_INSTRUCTIONS TO FOLLOW:_
Please find every line in the records below that contains the word "epochNum", and copy it.

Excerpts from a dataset

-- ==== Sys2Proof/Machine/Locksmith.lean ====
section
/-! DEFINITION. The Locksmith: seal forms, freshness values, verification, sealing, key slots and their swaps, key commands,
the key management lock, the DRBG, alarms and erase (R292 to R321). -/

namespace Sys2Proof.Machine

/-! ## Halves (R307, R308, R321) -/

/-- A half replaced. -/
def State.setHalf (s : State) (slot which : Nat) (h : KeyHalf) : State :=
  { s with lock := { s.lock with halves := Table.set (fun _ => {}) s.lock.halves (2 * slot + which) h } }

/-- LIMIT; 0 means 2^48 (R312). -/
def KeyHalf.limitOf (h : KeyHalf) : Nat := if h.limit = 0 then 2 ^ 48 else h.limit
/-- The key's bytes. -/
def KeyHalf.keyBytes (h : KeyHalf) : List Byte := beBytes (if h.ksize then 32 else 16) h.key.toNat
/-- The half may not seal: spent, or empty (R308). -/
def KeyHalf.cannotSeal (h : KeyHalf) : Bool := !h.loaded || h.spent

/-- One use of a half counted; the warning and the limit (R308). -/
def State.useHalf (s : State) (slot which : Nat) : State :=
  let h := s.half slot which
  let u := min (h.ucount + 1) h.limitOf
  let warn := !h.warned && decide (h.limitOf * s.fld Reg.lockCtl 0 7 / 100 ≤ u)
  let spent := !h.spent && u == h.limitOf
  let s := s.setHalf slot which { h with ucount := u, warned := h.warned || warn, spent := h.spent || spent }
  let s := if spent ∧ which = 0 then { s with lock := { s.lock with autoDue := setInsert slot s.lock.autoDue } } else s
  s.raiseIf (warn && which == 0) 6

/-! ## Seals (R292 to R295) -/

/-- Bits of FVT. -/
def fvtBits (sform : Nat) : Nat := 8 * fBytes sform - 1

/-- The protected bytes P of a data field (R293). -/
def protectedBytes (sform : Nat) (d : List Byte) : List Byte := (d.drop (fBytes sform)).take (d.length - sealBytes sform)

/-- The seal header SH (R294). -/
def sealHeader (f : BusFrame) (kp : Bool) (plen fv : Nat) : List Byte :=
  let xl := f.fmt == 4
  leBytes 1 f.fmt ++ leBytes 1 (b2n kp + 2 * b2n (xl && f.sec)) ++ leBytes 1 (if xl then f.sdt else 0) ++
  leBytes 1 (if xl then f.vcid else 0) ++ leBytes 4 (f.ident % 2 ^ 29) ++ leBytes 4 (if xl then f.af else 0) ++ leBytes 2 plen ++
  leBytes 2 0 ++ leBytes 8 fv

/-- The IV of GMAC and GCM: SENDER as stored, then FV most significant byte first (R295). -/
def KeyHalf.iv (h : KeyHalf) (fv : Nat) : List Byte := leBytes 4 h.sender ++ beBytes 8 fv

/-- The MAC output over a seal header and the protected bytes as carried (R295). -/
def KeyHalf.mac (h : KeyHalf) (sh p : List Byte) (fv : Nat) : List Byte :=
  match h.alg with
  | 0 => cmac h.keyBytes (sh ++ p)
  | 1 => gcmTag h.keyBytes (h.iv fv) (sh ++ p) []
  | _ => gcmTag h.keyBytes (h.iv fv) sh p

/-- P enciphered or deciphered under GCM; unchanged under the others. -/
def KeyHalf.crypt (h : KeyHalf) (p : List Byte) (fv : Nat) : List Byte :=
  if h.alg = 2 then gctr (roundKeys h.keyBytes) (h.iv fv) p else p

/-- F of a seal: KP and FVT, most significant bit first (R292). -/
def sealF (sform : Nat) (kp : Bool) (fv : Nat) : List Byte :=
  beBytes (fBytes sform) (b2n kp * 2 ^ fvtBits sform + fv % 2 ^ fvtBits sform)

...

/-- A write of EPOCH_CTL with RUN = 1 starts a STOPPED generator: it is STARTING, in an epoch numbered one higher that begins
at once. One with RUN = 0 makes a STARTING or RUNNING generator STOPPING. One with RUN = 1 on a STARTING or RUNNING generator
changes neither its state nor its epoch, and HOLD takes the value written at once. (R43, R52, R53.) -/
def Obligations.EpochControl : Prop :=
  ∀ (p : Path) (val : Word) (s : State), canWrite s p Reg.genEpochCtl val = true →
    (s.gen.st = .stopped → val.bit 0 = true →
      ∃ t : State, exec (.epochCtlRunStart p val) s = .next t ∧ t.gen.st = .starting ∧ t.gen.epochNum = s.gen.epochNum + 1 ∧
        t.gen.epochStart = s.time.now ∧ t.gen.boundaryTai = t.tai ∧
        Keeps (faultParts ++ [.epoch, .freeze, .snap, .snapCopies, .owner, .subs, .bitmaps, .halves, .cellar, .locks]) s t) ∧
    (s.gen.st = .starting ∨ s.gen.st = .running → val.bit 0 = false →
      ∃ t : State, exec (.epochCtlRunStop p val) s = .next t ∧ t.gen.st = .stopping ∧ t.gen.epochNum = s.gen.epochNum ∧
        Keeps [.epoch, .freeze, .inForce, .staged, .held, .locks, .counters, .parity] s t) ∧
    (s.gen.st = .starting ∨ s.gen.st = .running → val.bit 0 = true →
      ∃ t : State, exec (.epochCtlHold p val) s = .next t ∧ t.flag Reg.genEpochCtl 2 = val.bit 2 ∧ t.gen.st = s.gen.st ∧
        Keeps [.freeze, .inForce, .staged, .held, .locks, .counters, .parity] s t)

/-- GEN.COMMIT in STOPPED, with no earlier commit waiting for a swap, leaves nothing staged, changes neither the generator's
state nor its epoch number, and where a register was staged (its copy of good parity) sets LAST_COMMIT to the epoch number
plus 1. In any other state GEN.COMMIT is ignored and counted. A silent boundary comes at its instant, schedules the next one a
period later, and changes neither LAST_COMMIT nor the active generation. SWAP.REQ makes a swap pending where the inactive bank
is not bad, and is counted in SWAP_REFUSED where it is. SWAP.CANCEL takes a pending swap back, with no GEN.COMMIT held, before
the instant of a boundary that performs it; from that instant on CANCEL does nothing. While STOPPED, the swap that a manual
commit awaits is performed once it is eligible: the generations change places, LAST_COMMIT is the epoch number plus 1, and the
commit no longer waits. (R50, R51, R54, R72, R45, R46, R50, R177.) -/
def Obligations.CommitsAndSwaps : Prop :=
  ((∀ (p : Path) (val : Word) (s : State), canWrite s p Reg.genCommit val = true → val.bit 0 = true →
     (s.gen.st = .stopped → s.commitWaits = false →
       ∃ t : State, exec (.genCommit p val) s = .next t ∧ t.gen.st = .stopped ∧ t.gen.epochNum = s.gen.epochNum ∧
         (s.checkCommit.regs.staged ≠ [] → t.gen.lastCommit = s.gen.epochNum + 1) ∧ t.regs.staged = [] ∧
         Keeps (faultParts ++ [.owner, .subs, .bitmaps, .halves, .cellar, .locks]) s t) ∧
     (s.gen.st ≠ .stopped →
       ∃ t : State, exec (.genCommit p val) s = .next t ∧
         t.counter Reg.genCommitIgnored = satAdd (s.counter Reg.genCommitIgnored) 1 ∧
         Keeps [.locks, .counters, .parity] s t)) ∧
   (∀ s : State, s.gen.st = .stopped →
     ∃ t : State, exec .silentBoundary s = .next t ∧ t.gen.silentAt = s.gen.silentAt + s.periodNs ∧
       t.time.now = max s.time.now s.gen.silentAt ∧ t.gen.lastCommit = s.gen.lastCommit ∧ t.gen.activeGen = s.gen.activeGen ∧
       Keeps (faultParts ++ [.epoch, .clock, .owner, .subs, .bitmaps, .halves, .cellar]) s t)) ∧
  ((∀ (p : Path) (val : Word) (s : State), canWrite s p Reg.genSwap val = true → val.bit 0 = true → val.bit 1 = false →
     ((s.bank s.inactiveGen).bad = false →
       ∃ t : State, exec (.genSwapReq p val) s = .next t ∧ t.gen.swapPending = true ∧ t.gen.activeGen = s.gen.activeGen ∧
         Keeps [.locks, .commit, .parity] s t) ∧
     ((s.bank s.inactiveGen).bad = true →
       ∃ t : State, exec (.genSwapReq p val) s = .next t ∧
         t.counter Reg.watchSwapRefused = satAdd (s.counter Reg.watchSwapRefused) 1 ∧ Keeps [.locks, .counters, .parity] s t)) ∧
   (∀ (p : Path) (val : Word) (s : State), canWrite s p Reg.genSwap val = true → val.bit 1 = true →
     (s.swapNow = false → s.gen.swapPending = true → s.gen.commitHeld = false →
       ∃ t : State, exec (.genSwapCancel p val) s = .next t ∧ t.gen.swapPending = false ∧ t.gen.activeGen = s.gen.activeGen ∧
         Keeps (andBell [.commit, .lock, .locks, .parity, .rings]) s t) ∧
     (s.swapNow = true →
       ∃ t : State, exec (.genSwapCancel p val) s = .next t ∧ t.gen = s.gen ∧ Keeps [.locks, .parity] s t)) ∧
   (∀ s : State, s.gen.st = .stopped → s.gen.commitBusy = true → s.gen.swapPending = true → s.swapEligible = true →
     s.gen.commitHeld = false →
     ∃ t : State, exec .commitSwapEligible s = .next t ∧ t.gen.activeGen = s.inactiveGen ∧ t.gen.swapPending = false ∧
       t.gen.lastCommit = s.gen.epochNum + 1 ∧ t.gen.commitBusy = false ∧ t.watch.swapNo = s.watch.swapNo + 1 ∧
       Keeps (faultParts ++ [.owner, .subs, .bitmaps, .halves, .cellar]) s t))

_REPLY:_
      ∃ t : State, exec (.epochCtlRunStart p val) s = .next t ∧ t.gen.st = .starting ∧ t.gen.epochNum = s.gen.epochNum + 1 ∧
      ∃ t : State, exec (.epochCtlRunStop p val) s = .next t ∧ t.gen.st = .stopping ∧ t.gen.epochNum = s.gen.epochNum ∧
       ∃ t : State, exec (.genCommit p val) s = .next t ∧ t.gen.st = .stopped ∧ t.gen.epochNum = s.gen.epochNum ∧
         (s.checkCommit.regs.staged ≠ [] → t.gen.lastCommit = s.gen.epochNum + 1) ∧ t.regs.staged = [] ∧
       t.gen.lastCommit = s.gen.epochNum + 1 ∧ t.gen.commitBusy = false ∧ t.watch.swapNo = s.watch.swapNo + 1 ∧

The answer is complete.